Brown, Arthur Whitten 1886 - 1948

Born 23 July 1886 in Glasgow, but educated in Manchester. Brown served an apprenticeship with the British Westinghouse Electric and Manufacturing Company (later Metropolitan-Vickers Electrical Company Ltd) at Trafford Park, Manchester.

In January 1915 he gained a commission in the Manchester regiment and took part in the second battle of Ypres before being transferred to the Royal Flying Corps and trained as an observer. In November 1915 he permanently injured one leg when he was shot down over Valenciennes in France. He remained a prisoner of war of the Germans until he was repatriated in September 1917. He then worked in the aircraft production department of the Ministry of Munitions until the end of the war.

In 1919 Brown, visited Vickers of Weybridge seeking a post, shortly after the firm had decided to make an attempt on the first direct flight across the Atlantic for the prize of £10,000 offered by the Daily Mail. Brown was offered the position of navigator, alongside John Alcock as pilot.

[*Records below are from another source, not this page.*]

-- ==== Sys2Proof/Laws/Frames.lean ====
section
/-! SUPPORT. The frame of every shared operation: the blocks of State it leaves as they were, once for each. -/

namespace Sys2Proof.Machine

@[simp] theorem raise_keeps (c : Cause) (s : State) :
    (raise c s).settings = s.settings ∧ (raise c s).line = s.line ∧ (raise c s).ctrl = s.ctrl ∧
    (raise c s).time = s.time ∧ (raise c s).members = s.members ∧ (raise c s).capture = s.capture ∧
    (raise c s).queue = s.queue ∧ (raise c s).receipts = s.receipts ∧ (raise c s).journal = s.journal ∧
    (raise c s).pins = s.pins ∧ (raise c s).pending = s.pending := by simp [raise]

@[simp] theorem raiseIf_keeps (b : Bool) (c : Cause) (s : State) :
    (raiseIf b c s).settings = s.settings ∧ (raiseIf b c s).line = s.line ∧ (raiseIf b c s).ctrl = s.ctrl ∧
    (raiseIf b c s).time = s.time ∧ (raiseIf b c s).members = s.members ∧
    (raiseIf b c s).capture = s.capture ∧ (raiseIf b c s).queue = s.queue ∧
    (raiseIf b c s).receipts = s.receipts ∧ (raiseIf b c s).journal = s.journal ∧
    (raiseIf b c s).pins = s.pins ∧ (raiseIf b c s).pending = s.pending := by cases b <;> simp [raiseIf]

@[simp] theorem holdPersistent_keeps (s : State) :
    (holdPersistent s).settings = s.settings ∧ (holdPersistent s).line = s.line ∧
    (holdPersistent s).ctrl = s.ctrl ∧ (holdPersistent s).time = s.time ∧
    (holdPersistent s).members = s.members ∧ (holdPersistent s).capture = s.capture ∧
    (holdPersistent s).queue = s.queue ∧ (holdPersistent s).receipts = s.receipts ∧
    (holdPersistent s).journal = s.journal ∧ (holdPersistent s).pins = s.pins ∧
    (holdPersistent s).pending = s.pending := by simp [holdPersistent]

@[simp] theorem journalInsert_keeps (r : JournalRecord) (s : State) :
    (journalInsert r s).settings = s.settings ∧ (journalInsert r s).line = s.line ∧
    (journalInsert r s).ctrl = s.ctrl ∧ (journalInsert r s).time = s.time ∧
    (journalInsert r s).members = s.members ∧ (journalInsert r s).capture = s.capture ∧
    (journalInsert r s).queue = s.queue ∧ (journalInsert r s).receipts = s.receipts ∧
    (journalInsert r s).pins = s.pins ∧ (journalInsert r s).pending = s.pending := by simp [journalInsert]

@[simp] theorem enqueue_keeps (d : Draft) (s : State) :
    (enqueue d s).settings = s.settings ∧ (enqueue d s).line = s.line ∧ (enqueue d s).ctrl = s.ctrl ∧
    (enqueue d s).time = s.time ∧ (enqueue d s).members = s.members ∧ (enqueue d s).capture = s.capture ∧
    (enqueue d s).receipts = s.receipts ∧ (enqueue d s).pins = s.pins ∧ (enqueue d s).pending = s.pending := by simp [enqueue]

@[simp] theorem loseRecord_keeps (d : Draft) (s : State) :
    (loseRecord d s).settings = s.settings ∧ (loseRecord d s).line = s.line ∧
    (loseRecord d s).ctrl = s.ctrl ∧ (loseRecord d s).time = s.time ∧
    (loseRecord d s).members = s.members ∧ (loseRecord d s).receipts = s.receipts ∧
    (loseRecord d s).journal = s.journal ∧ (loseRecord d s).pins = s.pins ∧
    (loseRecord d s).pending = s.pending := by simp [loseRecord]

@[simp] theorem handOver_keeps (d : Draft) (s : State) :
    (handOver d s).settings = s.settings ∧ (handOver d s).line = s.line ∧ (handOver d s).ctrl = s.ctrl ∧
    (handOver d s).time = s.time ∧ (handOver d s).members = s.members ∧
    (handOver d s).receipts = s.receipts ∧ (handOver d s).pins = s.pins ∧ (handOver d s).pending = s.pending := by unfold handOver; split <;> simp

@[simp] theorem handOverAll_keeps (ds : List Draft) (s : State) :
    (ds.foldl (fun s d => handOver d s) s).settings = s.settings ∧
    (ds.foldl (fun s d => handOver d s) s).line = s.line ∧
    (ds.foldl (fun s d => handOver d s) s).ctrl = s.ctrl ∧
    (ds.foldl (fun s d => handOver d s) s).time = s.time ∧
    (ds.foldl (fun s d => handOver d s) s).members = s.members ∧
    (ds.foldl (fun s d => handOver d s) s).receipts = s.receipts ∧
    (ds.foldl (fun s d => handOver d s) s).pins = s.pins ∧
    (ds.foldl (fun s d => handOver d s) s).pending = s.pending := by
  induction ds generalizing s with
  | nil => simp
  | cons d ds ih => simpa using ih (handOver d s)

@[simp] theorem takeSample_keeps (levels : BitVec 8) (s : State) :
    (takeSample levels s).settings = s.settings ∧ (takeSample levels s).line = s.line ∧
    (takeSample levels s).ctrl = s.ctrl ∧ (takeSample levels s).time = s.time ∧
    (takeSample levels s).members = s.members ∧ (takeSample levels s).receipts = s.receipts ∧
    (takeSample levels s).pins = s.pins ∧ (takeSample levels s).pending = s.pending := by simp [takeSample]

@[simp] theorem writePendingLoss_keeps (s : State) :
    (writePendingLoss s).settings = s.settings ∧ (writePendingLoss s).line = s.line ∧
    (writePendingLoss s).ctrl = s.ctrl ∧ (writePendingLoss s).time = s.time ∧
    (writePendingLoss s).members = s.members ∧ (writePendingLoss s).receipts = s.receipts ∧
    (writePendingLoss s).pins = s.pins ∧ (writePendingLoss s).pending = s.pending := by unfold writePendingLoss; split <;> simp

@[simp] theorem removeWhile_keeps (test : QueuedRecord → Bool) (s : State) :
    (removeWhile test s).settings = s.settings ∧ (removeWhile test s).line = s.line ∧
    (removeWhile test s).ctrl = s.ctrl ∧ (removeWhile test s).time = s.time ∧
    (removeWhile test s).members = s.members ∧ (removeWhile test s).receipts = s.receipts ∧
    (removeWhile test s).pins = s.pins ∧ (removeWhile test s).pending = s.pending := by
  simp only [removeWhile]; split <;> simp

@[simp] theorem removeAcknowledged_keeps (s : State) :
    (removeAcknowledged s).settings = s.settings ∧ (removeAcknowledged s).line = s.line ∧
    (removeAcknowledged s).ctrl = s.ctrl ∧ (removeAcknowledged s).time = s.time ∧
    (removeAcknowledged s).members = s.members ∧ (removeAcknowledged s).receipts = s.receipts ∧
    (removeAcknowledged s).pins = s.pins ∧ (removeAcknowledged s).pending = s.pending := by unfold removeAcknowledged; split <;> simp

@[simp] theorem outboundRoundEnd_keeps (s : State) :
    (outboundRoundEnd s).settings = s.settings ∧ (outboundRoundEnd s).line = s.line ∧
    (outboundRoundEnd s).ctrl = s.ctrl ∧ (outboundRoundEnd s).time = s.time ∧
    (outboundRoundEnd s).members = s.members ∧ (outboundRoundEnd s).receipts = s.receipts ∧
    (outboundRoundEnd s).pins = s.pins ∧ (outboundRoundEnd s).pending = s.pending := by unfold outboundRoundEnd; (repeat' split) <;> simp

@[simp] theorem outboundTakeFrame_keeps (f : Frame) (s : State) :
    (outboundTakeFrame f s).settings = s.settings ∧ (outboundTakeFrame f s).line = s.line ∧
    (outboundTakeFrame f s).ctrl = s.ctrl ∧ (outboundTakeFrame f s).time = s.time ∧
    (outboundTakeFrame f s).members = s.members ∧ (outboundTakeFrame f s).receipts = s.receipts ∧
    (outboundTakeFrame f s).pins = s.pins ∧ (outboundTakeFrame f s).pending = s.pending := by simp only [outboundTakeFrame]; (repeat' split) <;> simp

@[simp] theorem changeStation_keeps (station : StationState) (s : State) :
    (changeStation station s).settings = s.settings ∧ (changeStation station s).members = s.members ∧
    (changeStation station s).capture = s.capture ∧ (changeStation station s).queue = s.queue ∧
    (changeStation station s).receipts = s.receipts ∧ (changeStation station s).journal = s.journal ∧
    (changeStation station s).pins = s.pins ∧ (changeStation station s).pending = s.pending := by simp [changeStation]

@[simp] theorem enterListen_keeps (s : State) :
    (enterListen s).settings = s.settings ∧ (enterListen s).capture = s.capture ∧
    (enterListen s).queue = s.queue ∧ (enterListen s).receipts = s.receipts ∧
    (enterListen s).journal = s.journal ∧ (enterListen s).pins = s.pins ∧
    (enterListen s).pending = s.pending := by simp [enterListen]

@[simp] theorem reintegrate_keeps (s : State) :
    (reintegrate s).settings = s.settings ∧ (reintegrate s).capture = s.capture ∧
    (reintegrate s).queue = s.queue ∧ (reintegrate s).receipts = s.receipts ∧
    (reintegrate s).journal = s.journal ∧ (reintegrate s).pins = s.pins ∧
    (reintegrate s).pending = s.pending := by simp [reintegrate]

@[simp] theorem retire_keeps (station : StationState) (s : State) :
    (retire station s).settings = s.settings ∧ (retire station s).queue = s.queue ∧
    (retire station s).receipts = s.receipts ∧ (retire station s).pins = s.pins ∧
    (retire station s).pending = s.pending := by simp [retire]

@[simp] theorem enterDeparted_keeps (s : State) :
    (enterDeparted s).settings = s.settings ∧ (enterDeparted s).receipts = s.receipts ∧
    (enterDeparted s).pins = s.pins ∧ (enterDeparted s).pending = s.pending := by simp [enterDeparted]

@[simp] theorem enterFault_keeps (s : State) :
    (enterFault s).settings = s.settings ∧ (enterFault s).queue = s.queue ∧
    (enterFault s).receipts = s.receipts ∧ (enterFault s).pins = s.pins ∧ (enterFault s).pending = s.pending := by simp [enterFault]

@[simp] theorem placeOrder_keeps (o : TransmitOrder) (s : State) :
    (placeOrder o s).settings = s.settings ∧ (placeOrder o s).ctrl = s.ctrl ∧
    (placeOrder o s).time = s.time ∧ (placeOrder o s).members = s.members ∧
    (placeOrder o s).capture = s.capture ∧ (placeOrder o s).queue = s.queue ∧
    (placeOrder o s).receipts = s.receipts ∧ (placeOrder o s).journal = s.journal ∧
    (placeOrder o s).port = s.port ∧ (placeOrder o s).pins = s.pins ∧ (placeOrder o s).pending = s.pending := by simp [placeOrder]

@[simp] theorem restartSlotTimer_keeps (s : State) :
    (restartSlotTimer s).settings = s.settings ∧ (restartSlotTimer s).line = s.line ∧
    (restartSlotTimer s).time = s.time ∧ (restartSlotTimer s).members = s.members ∧
    (restartSlotTimer s).capture = s.capture ∧ (restartSlotTimer s).queue = s.queue ∧
    (restartSlotTimer s).receipts = s.receipts ∧ (restartSlotTimer s).journal = s.journal ∧
    (restartSlotTimer s).port = s.port ∧ (restartSlotTimer s).pins = s.pins ∧
    (restartSlotTimer s).pending = s.pending := by simp [restartSlotTimer]

@[simp] theorem enterColdstart_keeps (s : State) :
    (enterColdstart s).settings = s.settings ∧ (enterColdstart s).members = s.members ∧
    (enterColdstart s).capture = s.capture ∧ (enterColdstart s).queue = s.queue ∧
    (enterColdstart s).receipts = s.receipts ∧ (enterColdstart s).journal = s.journal ∧
    (enterColdstart s).pins = s.pins ∧ (enterColdstart s).pending = s.pending := by simp [enterColdstart]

After the flight, Brown returned to work for Vickers Ltd and then again for Metropolitan-Vickers. During the Second World War he returned to the Royal Air Force in order to train pilots in navigation and engineering, though he never flew again after Alcock's death in 1919.

He died at his home in Swansea on 4 October 1948 from an accidental overdose of veronal. A memorial to Alcock and Whitten Brown was erected in 1952, near the field from which they took off at St John's, by the Historic Sites and Monuments Board of Canada. A memorial by William McMillan was erected at London Heathrow airport.